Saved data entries
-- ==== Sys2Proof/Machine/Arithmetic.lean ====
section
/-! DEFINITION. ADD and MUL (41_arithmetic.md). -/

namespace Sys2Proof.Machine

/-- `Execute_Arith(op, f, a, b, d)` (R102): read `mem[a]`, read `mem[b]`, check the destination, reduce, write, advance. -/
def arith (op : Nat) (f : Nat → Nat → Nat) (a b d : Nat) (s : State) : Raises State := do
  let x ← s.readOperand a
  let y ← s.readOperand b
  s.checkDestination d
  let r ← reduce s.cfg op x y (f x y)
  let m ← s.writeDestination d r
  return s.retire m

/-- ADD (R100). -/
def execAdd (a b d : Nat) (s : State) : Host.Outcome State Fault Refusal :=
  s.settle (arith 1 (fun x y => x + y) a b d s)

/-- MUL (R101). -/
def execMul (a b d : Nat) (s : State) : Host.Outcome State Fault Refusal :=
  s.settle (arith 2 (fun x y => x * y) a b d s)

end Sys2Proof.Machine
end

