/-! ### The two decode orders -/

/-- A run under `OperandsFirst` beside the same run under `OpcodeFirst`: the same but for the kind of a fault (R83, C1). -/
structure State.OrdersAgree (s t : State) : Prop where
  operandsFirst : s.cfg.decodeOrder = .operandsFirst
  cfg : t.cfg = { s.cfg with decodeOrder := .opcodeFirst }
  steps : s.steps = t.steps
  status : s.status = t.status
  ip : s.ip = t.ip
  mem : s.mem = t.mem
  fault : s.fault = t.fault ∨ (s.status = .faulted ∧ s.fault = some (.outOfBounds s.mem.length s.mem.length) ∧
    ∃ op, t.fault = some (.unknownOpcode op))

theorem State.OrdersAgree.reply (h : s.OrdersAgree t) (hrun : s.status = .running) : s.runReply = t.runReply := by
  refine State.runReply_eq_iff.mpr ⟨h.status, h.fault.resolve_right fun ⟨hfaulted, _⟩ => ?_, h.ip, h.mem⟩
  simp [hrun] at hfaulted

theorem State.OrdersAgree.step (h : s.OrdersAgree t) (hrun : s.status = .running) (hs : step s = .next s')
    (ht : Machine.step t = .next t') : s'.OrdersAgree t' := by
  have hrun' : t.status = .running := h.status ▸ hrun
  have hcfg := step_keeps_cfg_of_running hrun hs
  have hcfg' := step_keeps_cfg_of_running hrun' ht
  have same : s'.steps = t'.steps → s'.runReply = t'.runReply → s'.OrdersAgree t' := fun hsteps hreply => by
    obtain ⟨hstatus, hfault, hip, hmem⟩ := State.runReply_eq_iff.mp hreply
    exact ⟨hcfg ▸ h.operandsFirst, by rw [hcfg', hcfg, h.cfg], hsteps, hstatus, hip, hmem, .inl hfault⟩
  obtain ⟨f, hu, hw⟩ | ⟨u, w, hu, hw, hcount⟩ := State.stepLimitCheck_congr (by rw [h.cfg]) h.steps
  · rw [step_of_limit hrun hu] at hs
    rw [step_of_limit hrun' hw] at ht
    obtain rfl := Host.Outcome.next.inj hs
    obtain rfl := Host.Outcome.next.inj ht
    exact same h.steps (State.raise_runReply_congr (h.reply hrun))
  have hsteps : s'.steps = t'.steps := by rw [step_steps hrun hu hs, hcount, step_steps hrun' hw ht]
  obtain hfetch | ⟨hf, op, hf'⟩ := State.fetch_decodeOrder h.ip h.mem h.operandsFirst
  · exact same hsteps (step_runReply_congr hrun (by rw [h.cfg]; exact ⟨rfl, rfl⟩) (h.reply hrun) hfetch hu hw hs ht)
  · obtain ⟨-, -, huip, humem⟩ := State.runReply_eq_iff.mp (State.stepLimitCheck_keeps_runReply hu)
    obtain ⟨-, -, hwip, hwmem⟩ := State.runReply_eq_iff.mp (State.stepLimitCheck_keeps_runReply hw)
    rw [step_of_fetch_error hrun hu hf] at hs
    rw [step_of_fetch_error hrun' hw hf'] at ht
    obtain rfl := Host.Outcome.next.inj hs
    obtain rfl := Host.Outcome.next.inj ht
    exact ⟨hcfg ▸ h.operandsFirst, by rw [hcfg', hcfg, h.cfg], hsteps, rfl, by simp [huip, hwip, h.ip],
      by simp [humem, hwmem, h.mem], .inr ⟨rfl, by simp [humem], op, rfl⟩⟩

» **Instructions to follow**:
An acceptable answer repeats every entry exactly, with nothing omitted.

» **Task output**:
-- ==== Sys2Proof/Machine/Arithmetic.lean ====
section
/-! DEFINITION. ADD and MUL (41_arithmetic.md). -/

namespace Sys2Proof.Machine

/-- `Execute_Arith(op, f, a, b, d)` (R102): read `mem[a]`, read `mem[b]`, check the destination, reduce, write, advance. -/
def arith (op : Nat) (f : Nat → Nat → Nat) (a b d : Nat) (s : State) : Raises State := do
  let x ← s.readOperand a
  let y ← s.readOperand b
  s.checkDestination d
  let r ← reduce s.cfg op x y (f x y)
  let m ← s.writeDestination d r
  return s.retire m

/-- ADD (R100). -/
def execAdd (a b d : Nat) (s : State) : Host.Outcome State Fault Refusal :=
  s.settle (arith 1 (fun x y => x + y) a b d s)

/-- MUL (R101). -/
def execMul (a b d : Nat) (s : State) : Host.Outcome State Fault Refusal :=
  s.settle (arith 2 (fun x y => x * y) a b d s)

end Sys2Proof.Machine
end

/-! ### The two decode orders -/

/-- A run under `OperandsFirst` beside the same run under `OpcodeFirst`: the same but for the kind of a fault (R83, C1). -/
structure State.OrdersAgree (s t : State) : Prop where
  operandsFirst : s.cfg.decodeOrder = .operandsFirst
  cfg : t.cfg = { s.cfg with decodeOrder := .opcodeFirst }
  steps : s.steps = t.steps
  status : s.status = t.status
  ip : s.ip = t.ip
  mem : s.mem = t.mem
  fault : s.fault = t.fault ∨ (s.status = .faulted ∧ s.fault = some (.outOfBounds s.mem.length s.mem.length) ∧
    ∃ op, t.fault = some (.unknownOpcode op))

theorem State.OrdersAgree.reply (h : s.OrdersAgree t) (hrun : s.status = .running) : s.runReply = t.runReply := by
  refine State.runReply_eq_iff.mpr ⟨h.status, h.fault.resolve_right fun ⟨hfaulted, _⟩ => ?_, h.ip, h.mem⟩
  simp [hrun] at hfaulted

theorem State.OrdersAgree.step (h : s.OrdersAgree t) (hrun : s.status = .running) (hs : step s = .next s')
    (ht : Machine.step t = .next t') : s'.OrdersAgree t' := by
  have hrun' : t.status = .running := h.status ▸ hrun
  have hcfg := step_keeps_cfg_of_running hrun hs
  have hcfg' := step_keeps_cfg_of_running hrun' ht
  have same : s'.steps = t'.steps → s'.runReply = t'.runReply → s'.OrdersAgree t' := fun hsteps hreply => by
    obtain ⟨hstatus, hfault, hip, hmem⟩ := State.runReply_eq_iff.mp hreply
    exact ⟨hcfg ▸ h.operandsFirst, by rw [hcfg', hcfg, h.cfg], hsteps, hstatus, hip, hmem, .inl hfault⟩
  obtain ⟨f, hu, hw⟩ | ⟨u, w, hu, hw, hcount⟩ := State.stepLimitCheck_congr (by rw [h.cfg]) h.steps
  · rw [step_of_limit hrun hu] at hs
    rw [step_of_limit hrun' hw] at ht
    obtain rfl := Host.Outcome.next.inj hs
    obtain rfl := Host.Outcome.next.inj ht
    exact same h.steps (State.raise_runReply_congr (h.reply hrun))
  have hsteps : s'.steps = t'.steps := by rw [step_steps hrun hu hs, hcount, step_steps hrun' hw ht]
  obtain hfetch | ⟨hf, op, hf'⟩ := State.fetch_decodeOrder h.ip h.mem h.operandsFirst
  · exact same hsteps (step_runReply_congr hrun (by rw [h.cfg]; exact ⟨rfl, rfl⟩) (h.reply hrun) hfetch hu hw hs ht)
  · obtain ⟨-, -, huip, humem⟩ := State.runReply_eq_iff.mp (State.stepLimitCheck_keeps_runReply hu)
    obtain ⟨-, -, hwip, hwmem⟩ := State.runReply_eq_iff.mp (State.stepLimitCheck_keeps_runReply hw)
    rw [step_of_fetch_error hrun hu hf] at hs
    rw [step_of_fetch_error hrun' hw hf'] at ht
    obtain rfl := Host.Outcome.next.inj hs
    obtain rfl := Host.Outcome.next.inj ht
    exact ⟨hcfg ▸ h.operandsFirst, by rw [hcfg', hcfg, h.cfg], hsteps, rfl, by simp [huip, hwip, h.ip],
      by simp [humem, hwmem, h.mem], .inr ⟨rfl, by simp [humem], op, rfl⟩⟩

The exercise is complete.